§ **Task to complete**
Give again, word for word, each line below starting at the one that contains "-- ==== Sys2Proof/Syntax.lean" and ending at the one that contains "xlsb : Byte".

*** Records shown ***

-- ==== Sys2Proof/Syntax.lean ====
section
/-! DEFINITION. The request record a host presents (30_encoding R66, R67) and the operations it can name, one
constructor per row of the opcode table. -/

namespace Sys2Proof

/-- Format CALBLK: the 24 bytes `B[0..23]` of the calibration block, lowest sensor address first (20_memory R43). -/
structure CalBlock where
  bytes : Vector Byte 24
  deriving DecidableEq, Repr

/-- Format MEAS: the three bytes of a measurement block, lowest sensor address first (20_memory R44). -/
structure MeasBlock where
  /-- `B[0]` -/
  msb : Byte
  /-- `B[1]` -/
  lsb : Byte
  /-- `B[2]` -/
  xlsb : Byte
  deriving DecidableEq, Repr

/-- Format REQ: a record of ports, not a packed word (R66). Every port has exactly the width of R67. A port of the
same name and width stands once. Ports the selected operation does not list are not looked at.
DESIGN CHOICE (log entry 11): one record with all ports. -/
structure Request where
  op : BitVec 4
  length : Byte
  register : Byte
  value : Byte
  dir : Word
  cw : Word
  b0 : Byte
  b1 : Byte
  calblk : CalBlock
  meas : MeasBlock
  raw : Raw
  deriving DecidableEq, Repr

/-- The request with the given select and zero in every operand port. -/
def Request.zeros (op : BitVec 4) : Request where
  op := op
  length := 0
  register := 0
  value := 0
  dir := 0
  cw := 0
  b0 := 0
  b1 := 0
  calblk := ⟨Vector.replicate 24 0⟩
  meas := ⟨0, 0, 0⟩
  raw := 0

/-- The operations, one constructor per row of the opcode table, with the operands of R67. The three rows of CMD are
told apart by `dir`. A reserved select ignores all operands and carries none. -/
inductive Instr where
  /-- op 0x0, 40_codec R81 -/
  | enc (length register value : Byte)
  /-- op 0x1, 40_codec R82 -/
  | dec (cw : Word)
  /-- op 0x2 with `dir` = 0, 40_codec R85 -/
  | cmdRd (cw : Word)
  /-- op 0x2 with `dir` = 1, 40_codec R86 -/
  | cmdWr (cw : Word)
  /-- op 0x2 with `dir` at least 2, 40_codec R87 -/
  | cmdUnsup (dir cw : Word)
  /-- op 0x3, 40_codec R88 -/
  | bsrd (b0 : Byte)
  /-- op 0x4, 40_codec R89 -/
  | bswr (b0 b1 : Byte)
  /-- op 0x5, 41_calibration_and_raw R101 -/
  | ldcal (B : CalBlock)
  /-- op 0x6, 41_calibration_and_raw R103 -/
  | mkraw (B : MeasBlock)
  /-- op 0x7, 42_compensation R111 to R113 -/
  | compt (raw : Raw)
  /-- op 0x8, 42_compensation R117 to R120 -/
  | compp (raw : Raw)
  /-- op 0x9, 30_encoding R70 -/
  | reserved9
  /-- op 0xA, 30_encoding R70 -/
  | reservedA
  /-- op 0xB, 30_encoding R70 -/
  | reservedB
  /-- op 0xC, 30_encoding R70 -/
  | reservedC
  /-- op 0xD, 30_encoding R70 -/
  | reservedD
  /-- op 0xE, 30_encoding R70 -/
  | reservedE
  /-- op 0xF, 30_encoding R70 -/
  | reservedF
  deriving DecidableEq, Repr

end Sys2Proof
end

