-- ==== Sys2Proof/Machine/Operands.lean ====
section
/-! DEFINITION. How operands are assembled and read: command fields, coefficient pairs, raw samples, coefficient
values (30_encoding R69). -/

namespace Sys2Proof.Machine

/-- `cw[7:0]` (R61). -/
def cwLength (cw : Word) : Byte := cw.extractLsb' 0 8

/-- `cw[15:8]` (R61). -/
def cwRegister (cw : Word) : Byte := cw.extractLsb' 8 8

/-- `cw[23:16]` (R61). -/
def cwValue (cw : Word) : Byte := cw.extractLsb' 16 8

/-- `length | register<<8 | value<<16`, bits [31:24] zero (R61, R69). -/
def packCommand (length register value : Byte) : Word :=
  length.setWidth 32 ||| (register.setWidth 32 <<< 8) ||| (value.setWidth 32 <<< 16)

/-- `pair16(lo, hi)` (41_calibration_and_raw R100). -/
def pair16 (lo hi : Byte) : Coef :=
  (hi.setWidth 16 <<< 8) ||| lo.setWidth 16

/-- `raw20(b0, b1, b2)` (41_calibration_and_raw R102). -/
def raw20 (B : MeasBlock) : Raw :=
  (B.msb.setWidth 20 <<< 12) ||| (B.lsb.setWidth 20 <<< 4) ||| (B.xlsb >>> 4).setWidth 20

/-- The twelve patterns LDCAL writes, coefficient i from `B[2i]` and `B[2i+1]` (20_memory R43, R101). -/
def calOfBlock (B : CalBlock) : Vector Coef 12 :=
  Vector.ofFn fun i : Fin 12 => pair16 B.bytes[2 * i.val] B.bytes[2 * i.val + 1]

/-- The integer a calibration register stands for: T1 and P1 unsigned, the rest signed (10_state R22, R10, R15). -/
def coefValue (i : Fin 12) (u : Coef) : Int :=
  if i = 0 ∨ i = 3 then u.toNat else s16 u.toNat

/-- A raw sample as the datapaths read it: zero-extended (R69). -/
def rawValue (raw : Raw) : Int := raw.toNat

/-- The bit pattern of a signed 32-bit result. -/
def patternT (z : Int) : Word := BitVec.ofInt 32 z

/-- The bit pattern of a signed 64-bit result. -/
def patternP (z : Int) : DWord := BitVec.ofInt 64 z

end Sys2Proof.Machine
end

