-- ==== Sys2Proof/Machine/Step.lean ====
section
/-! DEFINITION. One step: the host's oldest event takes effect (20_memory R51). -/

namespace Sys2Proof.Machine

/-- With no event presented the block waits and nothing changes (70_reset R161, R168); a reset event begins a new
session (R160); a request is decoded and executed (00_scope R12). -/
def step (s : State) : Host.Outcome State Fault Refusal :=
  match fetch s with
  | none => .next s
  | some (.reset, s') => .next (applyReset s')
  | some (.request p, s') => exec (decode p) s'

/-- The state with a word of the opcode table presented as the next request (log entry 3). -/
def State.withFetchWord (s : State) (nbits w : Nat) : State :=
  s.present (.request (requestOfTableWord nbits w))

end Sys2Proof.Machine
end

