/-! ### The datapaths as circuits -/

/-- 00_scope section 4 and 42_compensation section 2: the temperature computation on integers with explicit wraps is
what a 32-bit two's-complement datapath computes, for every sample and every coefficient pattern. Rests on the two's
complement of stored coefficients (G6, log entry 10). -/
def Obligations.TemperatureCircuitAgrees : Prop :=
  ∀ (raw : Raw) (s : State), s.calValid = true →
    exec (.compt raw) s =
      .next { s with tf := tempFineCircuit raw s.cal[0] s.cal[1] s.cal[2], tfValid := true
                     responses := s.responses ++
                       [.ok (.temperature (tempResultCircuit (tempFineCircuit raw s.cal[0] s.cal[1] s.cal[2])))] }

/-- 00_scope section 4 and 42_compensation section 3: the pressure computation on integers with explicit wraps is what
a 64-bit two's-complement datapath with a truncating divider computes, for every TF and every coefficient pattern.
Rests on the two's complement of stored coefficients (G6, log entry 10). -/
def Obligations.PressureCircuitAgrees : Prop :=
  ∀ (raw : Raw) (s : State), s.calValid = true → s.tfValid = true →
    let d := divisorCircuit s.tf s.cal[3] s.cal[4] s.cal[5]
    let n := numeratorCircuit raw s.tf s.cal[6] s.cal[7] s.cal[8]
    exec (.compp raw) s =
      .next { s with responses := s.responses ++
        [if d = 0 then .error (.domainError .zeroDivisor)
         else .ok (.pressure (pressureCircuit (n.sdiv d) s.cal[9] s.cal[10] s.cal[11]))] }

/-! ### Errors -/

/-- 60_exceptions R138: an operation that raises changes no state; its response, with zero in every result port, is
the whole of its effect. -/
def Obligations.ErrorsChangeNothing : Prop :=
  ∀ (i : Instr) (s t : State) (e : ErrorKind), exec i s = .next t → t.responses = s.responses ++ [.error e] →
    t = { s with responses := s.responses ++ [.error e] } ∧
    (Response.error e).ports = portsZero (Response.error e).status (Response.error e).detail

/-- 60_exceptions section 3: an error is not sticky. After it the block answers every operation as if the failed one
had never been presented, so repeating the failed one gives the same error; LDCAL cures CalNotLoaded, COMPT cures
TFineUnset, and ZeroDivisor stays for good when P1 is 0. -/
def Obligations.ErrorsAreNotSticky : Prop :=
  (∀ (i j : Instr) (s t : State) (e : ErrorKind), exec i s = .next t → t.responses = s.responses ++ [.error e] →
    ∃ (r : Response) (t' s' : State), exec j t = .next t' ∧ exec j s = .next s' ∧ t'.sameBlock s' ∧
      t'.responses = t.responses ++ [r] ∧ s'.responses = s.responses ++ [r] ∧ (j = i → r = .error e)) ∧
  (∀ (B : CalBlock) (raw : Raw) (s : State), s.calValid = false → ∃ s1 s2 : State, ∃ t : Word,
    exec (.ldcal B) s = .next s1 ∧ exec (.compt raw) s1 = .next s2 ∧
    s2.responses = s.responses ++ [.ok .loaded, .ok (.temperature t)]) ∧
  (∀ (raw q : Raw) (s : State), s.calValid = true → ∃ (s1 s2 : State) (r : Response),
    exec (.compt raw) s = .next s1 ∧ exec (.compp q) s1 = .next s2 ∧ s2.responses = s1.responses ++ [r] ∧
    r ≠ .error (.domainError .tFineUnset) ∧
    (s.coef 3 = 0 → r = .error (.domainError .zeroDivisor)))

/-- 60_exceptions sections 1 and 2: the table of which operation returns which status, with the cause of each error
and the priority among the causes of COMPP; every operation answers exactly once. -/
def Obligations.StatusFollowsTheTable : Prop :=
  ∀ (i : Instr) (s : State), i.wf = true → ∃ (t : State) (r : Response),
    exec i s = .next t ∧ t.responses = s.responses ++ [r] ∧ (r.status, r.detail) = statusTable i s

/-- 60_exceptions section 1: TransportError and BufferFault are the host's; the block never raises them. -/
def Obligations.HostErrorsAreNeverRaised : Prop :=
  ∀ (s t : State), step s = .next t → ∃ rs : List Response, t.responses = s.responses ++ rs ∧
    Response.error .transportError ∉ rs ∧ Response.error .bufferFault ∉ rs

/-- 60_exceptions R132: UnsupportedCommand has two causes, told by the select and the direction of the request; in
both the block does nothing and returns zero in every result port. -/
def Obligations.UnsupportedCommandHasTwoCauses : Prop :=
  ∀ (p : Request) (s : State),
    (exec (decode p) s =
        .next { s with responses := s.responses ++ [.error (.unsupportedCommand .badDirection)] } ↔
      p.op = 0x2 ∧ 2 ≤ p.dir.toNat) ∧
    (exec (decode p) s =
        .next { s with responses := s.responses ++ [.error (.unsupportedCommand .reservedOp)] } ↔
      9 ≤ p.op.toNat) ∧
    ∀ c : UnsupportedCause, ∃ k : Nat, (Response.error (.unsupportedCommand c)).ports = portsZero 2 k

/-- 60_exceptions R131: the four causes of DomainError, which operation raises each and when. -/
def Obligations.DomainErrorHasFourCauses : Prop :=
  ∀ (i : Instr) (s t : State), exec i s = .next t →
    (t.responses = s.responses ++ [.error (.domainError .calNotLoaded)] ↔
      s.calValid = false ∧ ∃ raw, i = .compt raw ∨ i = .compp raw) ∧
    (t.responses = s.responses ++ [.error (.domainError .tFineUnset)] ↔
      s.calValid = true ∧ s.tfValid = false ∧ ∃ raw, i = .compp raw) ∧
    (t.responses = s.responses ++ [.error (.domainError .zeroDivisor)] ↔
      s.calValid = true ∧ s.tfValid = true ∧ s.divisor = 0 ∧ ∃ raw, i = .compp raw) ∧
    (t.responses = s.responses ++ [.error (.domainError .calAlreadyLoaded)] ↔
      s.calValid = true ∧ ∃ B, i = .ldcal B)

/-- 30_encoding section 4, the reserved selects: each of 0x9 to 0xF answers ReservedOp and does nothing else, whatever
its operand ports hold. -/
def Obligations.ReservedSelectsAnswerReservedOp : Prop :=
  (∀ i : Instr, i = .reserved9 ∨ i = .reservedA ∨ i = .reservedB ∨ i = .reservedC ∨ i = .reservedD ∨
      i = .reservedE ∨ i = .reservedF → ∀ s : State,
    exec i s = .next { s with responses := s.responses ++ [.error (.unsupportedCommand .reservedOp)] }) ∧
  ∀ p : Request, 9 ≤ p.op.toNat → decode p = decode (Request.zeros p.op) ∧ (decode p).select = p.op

***
*** Records shown ***

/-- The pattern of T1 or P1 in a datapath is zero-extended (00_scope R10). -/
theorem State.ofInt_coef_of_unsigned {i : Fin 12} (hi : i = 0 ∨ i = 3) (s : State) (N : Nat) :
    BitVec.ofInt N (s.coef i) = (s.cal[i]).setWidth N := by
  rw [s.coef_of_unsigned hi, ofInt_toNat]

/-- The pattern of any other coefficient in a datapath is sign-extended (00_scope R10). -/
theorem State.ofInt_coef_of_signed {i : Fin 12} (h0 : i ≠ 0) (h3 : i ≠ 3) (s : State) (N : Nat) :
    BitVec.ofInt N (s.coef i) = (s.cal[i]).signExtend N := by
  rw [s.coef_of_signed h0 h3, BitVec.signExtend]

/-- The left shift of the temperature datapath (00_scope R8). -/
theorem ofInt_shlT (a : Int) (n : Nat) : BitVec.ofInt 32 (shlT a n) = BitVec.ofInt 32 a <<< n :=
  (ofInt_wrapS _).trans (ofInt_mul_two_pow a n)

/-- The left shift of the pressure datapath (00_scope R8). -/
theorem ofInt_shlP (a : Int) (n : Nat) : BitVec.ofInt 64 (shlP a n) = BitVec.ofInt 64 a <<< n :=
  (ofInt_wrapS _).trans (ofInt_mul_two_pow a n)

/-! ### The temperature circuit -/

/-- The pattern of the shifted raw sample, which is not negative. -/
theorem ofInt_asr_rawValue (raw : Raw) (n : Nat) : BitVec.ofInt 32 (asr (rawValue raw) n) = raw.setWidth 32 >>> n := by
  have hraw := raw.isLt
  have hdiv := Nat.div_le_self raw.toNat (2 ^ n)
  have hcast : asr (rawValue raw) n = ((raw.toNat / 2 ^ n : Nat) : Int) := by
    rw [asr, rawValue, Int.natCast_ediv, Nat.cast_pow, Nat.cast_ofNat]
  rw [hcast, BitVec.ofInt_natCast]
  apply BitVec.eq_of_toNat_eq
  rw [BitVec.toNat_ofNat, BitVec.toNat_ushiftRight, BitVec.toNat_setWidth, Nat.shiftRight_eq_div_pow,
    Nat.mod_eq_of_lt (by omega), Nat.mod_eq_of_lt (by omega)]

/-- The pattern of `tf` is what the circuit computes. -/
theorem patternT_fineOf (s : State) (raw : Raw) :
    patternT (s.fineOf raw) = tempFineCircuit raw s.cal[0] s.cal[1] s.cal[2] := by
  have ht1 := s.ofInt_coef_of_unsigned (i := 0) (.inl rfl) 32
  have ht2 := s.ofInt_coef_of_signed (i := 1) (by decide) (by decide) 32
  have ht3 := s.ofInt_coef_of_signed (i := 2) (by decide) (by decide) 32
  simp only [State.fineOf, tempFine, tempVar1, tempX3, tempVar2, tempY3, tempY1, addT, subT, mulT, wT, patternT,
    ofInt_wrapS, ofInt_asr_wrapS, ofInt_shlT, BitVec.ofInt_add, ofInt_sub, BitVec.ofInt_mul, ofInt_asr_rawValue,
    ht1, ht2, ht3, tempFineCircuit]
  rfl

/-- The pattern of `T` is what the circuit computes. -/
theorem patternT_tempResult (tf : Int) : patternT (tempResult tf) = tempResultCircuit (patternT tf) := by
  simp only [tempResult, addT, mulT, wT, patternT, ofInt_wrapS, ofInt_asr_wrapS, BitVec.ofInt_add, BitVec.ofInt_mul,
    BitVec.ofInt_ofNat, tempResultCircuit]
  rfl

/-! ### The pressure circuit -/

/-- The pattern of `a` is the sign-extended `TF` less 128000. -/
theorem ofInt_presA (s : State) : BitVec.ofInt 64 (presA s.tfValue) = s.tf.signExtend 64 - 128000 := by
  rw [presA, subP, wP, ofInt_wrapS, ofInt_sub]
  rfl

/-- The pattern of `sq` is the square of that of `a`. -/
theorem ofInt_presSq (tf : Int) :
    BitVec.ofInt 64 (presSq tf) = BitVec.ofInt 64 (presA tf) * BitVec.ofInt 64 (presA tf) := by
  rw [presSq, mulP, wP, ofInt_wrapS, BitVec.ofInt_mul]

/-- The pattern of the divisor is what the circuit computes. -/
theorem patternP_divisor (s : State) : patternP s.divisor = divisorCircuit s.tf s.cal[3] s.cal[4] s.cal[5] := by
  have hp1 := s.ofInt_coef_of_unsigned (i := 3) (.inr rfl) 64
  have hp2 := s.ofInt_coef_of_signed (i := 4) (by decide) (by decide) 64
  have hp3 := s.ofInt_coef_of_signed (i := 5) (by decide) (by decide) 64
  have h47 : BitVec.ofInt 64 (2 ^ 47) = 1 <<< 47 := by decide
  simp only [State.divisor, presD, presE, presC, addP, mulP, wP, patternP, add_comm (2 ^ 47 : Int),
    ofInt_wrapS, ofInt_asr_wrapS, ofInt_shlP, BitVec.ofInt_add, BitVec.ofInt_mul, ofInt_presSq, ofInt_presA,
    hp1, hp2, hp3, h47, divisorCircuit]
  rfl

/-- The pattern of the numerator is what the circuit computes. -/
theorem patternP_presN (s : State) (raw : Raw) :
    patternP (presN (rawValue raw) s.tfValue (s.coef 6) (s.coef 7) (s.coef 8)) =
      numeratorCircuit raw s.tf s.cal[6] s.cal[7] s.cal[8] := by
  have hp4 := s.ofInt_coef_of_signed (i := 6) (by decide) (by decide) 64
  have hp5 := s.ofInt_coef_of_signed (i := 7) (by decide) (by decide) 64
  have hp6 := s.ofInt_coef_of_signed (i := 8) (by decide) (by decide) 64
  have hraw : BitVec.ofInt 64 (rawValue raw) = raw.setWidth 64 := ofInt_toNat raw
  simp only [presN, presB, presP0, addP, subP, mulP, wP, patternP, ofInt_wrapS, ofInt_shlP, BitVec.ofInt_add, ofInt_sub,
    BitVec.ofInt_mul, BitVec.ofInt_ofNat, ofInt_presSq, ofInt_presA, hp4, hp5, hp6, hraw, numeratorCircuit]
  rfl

***
*** Records shown ***

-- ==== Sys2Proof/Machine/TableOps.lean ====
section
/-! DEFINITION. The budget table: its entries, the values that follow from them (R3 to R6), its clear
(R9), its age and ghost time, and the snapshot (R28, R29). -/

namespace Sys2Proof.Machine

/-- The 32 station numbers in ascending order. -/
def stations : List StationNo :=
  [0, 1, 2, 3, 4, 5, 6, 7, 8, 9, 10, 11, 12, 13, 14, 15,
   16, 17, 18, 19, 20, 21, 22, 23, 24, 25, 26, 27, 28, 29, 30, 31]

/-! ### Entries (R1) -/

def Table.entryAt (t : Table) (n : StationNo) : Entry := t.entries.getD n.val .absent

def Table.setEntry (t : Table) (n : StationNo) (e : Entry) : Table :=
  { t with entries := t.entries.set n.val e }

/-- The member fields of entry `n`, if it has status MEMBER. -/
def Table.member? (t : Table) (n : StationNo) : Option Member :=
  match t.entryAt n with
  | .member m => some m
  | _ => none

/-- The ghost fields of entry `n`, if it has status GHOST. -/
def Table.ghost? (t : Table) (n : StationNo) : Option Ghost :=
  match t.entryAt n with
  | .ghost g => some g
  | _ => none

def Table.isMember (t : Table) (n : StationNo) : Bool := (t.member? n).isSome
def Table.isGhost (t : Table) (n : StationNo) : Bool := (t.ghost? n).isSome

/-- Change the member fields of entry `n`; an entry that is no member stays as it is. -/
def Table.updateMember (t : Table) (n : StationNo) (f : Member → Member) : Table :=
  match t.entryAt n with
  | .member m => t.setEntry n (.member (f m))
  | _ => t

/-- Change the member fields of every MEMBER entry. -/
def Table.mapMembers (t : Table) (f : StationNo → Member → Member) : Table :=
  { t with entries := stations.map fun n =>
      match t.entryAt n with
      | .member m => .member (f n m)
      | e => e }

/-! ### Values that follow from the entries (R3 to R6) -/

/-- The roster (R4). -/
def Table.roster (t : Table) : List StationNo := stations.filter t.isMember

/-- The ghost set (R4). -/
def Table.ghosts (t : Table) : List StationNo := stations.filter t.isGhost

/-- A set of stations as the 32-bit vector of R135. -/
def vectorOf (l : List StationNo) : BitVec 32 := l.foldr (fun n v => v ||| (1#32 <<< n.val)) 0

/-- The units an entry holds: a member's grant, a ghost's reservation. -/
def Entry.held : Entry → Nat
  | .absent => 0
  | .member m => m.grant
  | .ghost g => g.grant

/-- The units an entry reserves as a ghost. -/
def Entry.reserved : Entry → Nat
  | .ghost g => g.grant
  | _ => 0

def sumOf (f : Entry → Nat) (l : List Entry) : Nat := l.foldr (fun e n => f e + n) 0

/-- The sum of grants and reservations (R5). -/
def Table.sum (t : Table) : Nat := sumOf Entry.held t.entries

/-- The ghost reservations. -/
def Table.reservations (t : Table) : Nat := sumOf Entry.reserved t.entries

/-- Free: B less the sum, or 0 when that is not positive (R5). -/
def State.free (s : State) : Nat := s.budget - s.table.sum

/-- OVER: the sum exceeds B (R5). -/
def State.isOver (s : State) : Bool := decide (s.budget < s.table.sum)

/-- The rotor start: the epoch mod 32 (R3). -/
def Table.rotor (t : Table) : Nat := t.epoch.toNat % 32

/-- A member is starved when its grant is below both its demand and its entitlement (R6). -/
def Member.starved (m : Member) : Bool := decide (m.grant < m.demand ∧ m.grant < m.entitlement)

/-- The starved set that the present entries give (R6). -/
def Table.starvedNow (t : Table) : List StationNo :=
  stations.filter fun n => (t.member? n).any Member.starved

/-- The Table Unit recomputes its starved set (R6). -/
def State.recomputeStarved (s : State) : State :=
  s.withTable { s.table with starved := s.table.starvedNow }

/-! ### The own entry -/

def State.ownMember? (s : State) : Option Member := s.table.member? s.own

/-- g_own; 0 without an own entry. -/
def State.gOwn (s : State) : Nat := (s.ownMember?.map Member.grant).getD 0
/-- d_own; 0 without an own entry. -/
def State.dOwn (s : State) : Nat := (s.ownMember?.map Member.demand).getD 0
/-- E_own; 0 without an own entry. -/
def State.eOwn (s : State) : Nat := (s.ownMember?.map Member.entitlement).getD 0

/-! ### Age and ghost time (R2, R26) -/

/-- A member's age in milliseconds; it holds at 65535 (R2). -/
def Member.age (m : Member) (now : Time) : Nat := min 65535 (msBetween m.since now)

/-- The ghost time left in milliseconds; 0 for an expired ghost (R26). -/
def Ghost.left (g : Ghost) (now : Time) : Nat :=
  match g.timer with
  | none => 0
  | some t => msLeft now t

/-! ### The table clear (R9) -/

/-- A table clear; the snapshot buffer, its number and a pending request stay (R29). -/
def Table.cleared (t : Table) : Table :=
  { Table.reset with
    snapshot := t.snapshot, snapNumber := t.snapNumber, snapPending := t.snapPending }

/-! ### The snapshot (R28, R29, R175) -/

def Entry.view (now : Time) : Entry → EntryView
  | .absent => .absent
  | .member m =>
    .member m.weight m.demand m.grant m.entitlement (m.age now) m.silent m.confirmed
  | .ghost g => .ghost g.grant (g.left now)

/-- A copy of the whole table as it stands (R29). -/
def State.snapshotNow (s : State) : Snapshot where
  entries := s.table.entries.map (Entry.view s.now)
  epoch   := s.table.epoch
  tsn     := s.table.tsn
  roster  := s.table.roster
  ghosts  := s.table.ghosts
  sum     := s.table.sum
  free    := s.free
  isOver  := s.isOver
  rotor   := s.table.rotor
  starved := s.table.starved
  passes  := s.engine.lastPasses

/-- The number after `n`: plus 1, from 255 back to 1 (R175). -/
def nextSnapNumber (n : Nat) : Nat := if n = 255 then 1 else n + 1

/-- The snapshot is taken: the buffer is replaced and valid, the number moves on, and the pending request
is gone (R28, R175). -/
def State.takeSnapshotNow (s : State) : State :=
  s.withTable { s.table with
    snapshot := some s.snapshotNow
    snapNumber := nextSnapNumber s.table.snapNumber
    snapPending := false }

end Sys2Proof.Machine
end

***

§ **Answer box**
-- ==== Sys2Proof/Syntax.lean ====
section
/-! DEFINITION. The request record a host presents (30_encoding R66, R67) and the operations it can name, one
constructor per row of the opcode table. -/

namespace Sys2Proof

/-- Format CALBLK: the 24 bytes `B[0..23]` of the calibration block, lowest sensor address first (20_memory R43). -/
structure CalBlock where
  bytes : Vector Byte 24
  deriving DecidableEq, Repr

/-- Format MEAS: the three bytes of a measurement block, lowest sensor address first (20_memory R44). -/
structure MeasBlock where
  /-- `B[0]` -/
  msb : Byte
  /-- `B[1]` -/
  lsb : Byte
  /-- `B[2]` -/
  xlsb : Byte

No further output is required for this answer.